#### [Extracted information]
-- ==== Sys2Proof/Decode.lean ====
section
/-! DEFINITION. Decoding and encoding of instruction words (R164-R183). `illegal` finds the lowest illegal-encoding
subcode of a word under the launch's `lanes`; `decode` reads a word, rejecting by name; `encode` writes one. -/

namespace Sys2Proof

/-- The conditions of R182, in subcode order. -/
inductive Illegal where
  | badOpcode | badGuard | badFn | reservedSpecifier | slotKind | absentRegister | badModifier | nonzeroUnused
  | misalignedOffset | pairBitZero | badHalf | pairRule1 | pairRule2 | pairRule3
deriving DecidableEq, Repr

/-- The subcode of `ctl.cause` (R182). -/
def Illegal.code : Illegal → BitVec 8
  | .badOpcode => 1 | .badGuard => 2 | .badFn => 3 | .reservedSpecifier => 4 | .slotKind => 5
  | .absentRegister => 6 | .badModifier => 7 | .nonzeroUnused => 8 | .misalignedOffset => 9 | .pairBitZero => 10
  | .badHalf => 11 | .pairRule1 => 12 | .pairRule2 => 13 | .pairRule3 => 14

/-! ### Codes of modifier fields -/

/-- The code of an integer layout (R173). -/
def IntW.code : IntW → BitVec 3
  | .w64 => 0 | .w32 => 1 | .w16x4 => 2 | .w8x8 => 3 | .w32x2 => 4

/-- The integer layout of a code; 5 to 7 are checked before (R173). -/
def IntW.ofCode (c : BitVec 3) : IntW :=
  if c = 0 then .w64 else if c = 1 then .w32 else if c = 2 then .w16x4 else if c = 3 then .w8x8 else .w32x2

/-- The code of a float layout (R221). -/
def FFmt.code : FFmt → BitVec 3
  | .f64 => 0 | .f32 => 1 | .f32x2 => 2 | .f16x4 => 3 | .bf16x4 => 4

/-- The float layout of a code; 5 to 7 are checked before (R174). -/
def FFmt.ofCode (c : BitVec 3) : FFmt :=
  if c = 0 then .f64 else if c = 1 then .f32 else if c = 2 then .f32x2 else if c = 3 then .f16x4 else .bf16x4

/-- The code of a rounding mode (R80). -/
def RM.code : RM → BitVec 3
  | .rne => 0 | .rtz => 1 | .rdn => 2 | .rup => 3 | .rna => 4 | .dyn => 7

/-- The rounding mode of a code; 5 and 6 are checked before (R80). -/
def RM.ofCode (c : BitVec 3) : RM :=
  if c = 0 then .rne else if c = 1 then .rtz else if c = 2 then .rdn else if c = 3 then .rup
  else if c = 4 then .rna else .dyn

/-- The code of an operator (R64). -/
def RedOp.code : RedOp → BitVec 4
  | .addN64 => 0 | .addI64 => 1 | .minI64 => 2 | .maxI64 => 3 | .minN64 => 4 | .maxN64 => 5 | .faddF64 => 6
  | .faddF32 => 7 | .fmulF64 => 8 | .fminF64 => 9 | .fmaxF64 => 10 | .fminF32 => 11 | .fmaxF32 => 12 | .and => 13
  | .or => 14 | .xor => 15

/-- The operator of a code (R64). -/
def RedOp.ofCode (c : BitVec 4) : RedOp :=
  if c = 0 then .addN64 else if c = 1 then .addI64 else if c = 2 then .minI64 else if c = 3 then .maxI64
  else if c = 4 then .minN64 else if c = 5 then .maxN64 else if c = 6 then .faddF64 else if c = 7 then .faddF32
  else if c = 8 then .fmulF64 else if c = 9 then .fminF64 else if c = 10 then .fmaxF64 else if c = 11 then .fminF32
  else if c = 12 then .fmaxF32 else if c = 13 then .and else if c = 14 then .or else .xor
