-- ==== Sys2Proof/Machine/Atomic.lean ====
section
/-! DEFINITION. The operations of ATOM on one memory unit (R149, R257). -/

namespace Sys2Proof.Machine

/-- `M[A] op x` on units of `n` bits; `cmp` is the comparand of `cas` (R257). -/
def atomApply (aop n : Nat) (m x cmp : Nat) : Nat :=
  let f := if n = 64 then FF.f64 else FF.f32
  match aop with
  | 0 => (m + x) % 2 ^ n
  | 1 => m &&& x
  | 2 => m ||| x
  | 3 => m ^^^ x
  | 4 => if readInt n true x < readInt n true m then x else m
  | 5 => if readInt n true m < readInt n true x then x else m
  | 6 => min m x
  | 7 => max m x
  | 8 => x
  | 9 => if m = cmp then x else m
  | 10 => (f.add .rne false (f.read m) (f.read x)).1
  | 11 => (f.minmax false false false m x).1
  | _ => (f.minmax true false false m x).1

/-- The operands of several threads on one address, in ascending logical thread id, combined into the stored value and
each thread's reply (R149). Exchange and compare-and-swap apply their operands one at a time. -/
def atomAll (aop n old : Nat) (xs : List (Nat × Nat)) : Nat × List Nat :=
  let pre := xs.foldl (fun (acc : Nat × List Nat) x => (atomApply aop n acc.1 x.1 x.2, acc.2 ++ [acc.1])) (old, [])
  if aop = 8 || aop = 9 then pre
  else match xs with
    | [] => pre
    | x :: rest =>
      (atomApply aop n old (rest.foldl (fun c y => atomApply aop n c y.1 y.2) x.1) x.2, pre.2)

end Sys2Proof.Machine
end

#### [What to produce]
Nothing outside this range should appear: the lines from the start of the listing through the line with "deriving DecidableEq, Repr", each reproduced exactly, both ends included.

#### [Solution to this exercise]
-- ==== Sys2Proof/Decode.lean ====
section
/-! DEFINITION. Decoding and encoding of instruction words (R164-R183). `illegal` finds the lowest illegal-encoding
subcode of a word under the launch's `lanes`; `decode` reads a word, rejecting by name; `encode` writes one. -/

namespace Sys2Proof

/-- The conditions of R182, in subcode order. -/
inductive Illegal where
  | badOpcode | badGuard | badFn | reservedSpecifier | slotKind | absentRegister | badModifier | nonzeroUnused
  | misalignedOffset | pairBitZero | badHalf | pairRule1 | pairRule2 | pairRule3
deriving DecidableEq, Repr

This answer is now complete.